Houston Chronicle

Morikawa, Rahm endure weirdness

- By Chuck Culpepper

BROOKLINE, Mass. — Buried in a mass of golfers who got below par but not all that far below par was one major winner who witnessed two kids running off with his ball on No. 18 and another major winner who got exasperate­d enough to golf 27 holes per day last week in the Las Vegas heat.

The 122nd U.S. Open was underway, and both defending champion Jon Rahm and reigning British Open champion Collin Morikawa reached early contention. Both shot 1-under-par 69 among the earlier finishers on the Country Club course.

Rahm did so with one of the stranger finishes going, a birdie on the last hole that involved a ball replacemen­t after the initial one got pilfered.

“I’m pretty sure I know who it was,” he said. “I recognized the two kids that were running the opposite way with a smile on their face. I am 100 percent sure I saw the two kids that stole it.”

Well, the world’s No. 2 player got a new ball, got a drop from near a grandstand and got to 21 feet, from which he birdied. That came after a No. 17 on which he hit two drives, the second a provisiona­l just in case his first had gone into a no-no zone, which it hadn’t.
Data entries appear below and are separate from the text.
/-- Steps 9 to 15. -/
def checkBodies (d : List Byte) (bs : List Block) (cols rows : Nat) : Except Reject PUnit.{1} := do
  let n := bs.length
  let rs := (bs.flatMap Block.regions).eraseDups
  let recs := actorRecs d
  require (!(routesOf d n).2 && bs.all fun b => b.routes.all (routeChecked bs cols rows)) { code := 0x27 }
  require (!(paramsOf d n).2 && bs.all fun b => b.params.all (paramChecked b)) { code := 0x28 }
  require (recs.all (channelGood rs recs)) { code := 0x29 }
  require (!zeroLoop (channelsOf recs) rs) { code := 0x2A }
  require (rs.all fun r => within 4 ((regionTiles bs r).map (·.1)) && within 4 ((regionTiles bs r).map (·.2)))
    { code := 0x2B }
  require ((cutWords d).all (cutGood bs)) { code := 0x2C }
  require (seedsGood d cols rows) { code := 0x2D }

/-- The image of checked bytes (R69, R70). -/
def imageOf (d : List Byte) (bs : List Block) (hs : List HelmCode) : Image :=
  { cols := leAt d 12 2, rows := leAt d 14 2, cfgid := leAt d 28 4, drain := leAt d 24 4,
    profiles := profilesOf d, blocks := bs, actors := channelsOf (actorRecs d),
    cuts := (cutWords d).map fun w => (wbits w 24 8, wbits w 16 8, wbits w 8 6, wbits w 0 3),
    seeds := (seedWords d).map fun p => (p.2, p.1), helm := hs }

/-- The loader's checks 2 to 19 of an image of LEN bytes, in order (R329). -/
def verifyImage (d : List Byte) (e : LoadSetting) : Except Reject Image := do
  require (leAt d 0 4 = 0x314A4B49 && leAt d 6 2 = 1) { code := 0x21 }
  require (headerGood d e.owned) { code := 0x22 }
  require (directoryGood d) { code := 0x23 }
  checkSignature d e
  let cols := leAt d 12 2
  let rows := leAt d 14 2
  require ((sectionOf d 4).len = 4 * (sectionOf d 2).count) { code := 0x26 }
  let obs := imageBlocks d
  let bs := obs.map (·.2)
  require (chartGood d bs cols rows) { code := 0x26 }
  checkAll (fun (p : Nat × Nat × Block) => checkBlock (sectionBytes d 2) cols (profilesOf d) p.1 p.2.1 p.2.2)
    (numbered obs)
  require ((blockOffsets (sectionBytes d 2) 0 bs.length).getLast? = some (sectionOf d 2).len)
    { code := 0x11, block := bs.length }
  checkBodies d bs cols rows
  let hs := (List.range (Nat.min (sectionOf d 10).count ((sectionOf d 10).len / 16 + 1))).map fun k => helmAt (sectionBytes d 10) k
  checkTiming d e bs hs
  return imageOf d bs hs

/-- Which rejection is the tile-count condition of step 3 (R320, R328). -/
def tooFewTiles (d : List Byte) (owned : Nat) : Bool :=
  headerGood d (leAt d 12 2 * leAt d 14 2) && !headerGood d owned

end Sys2Proof.Machine
end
He fought the crosswinds and the crosswinds often won, but he figures he can adapt to that from here. “There were about five iron shots that I shanked completely: 9, 10, 12, 15, and if I’m missing one there,” he said. “Yeah, no, they were just bad swings. In a situation where they were all, in theory, good looks, right? It’s just bad swings. That’s all I can tell you. I’m not too worried. A lot of times when you’re in competitio­n and you have all these crosswinds, a lot of it was a bit of indecision and doubt in my mind because we weren’t exactly sure where the wind was coming from and not committing 100 percent of the time to the shot. That was the difference.”

He concluded, “I don’t think it was really anything I need to look too far into.”

Morikawa, meanwhile, has been wrestling with his own strong mind over the fact he has hit cuts since forever but finds himself now hitting draws. “It’s really hard,” he said of this odd funk in an odd sport.

His results had been dour for him of late, most recently a missed cut at the Memorial in Ohio, and his media session Tuesday sounded something like therapy. “I’ve been so worried about trying to hit this cut - like, almost forcing a cut,” he said then. So, he said Thursday, he went out in Las Vegas in June leading up to this, and “played multiple days of 27 holes, which I never do. Hit more balls than I ever have in the hot Vegas heat. I just wanted to figure it out.”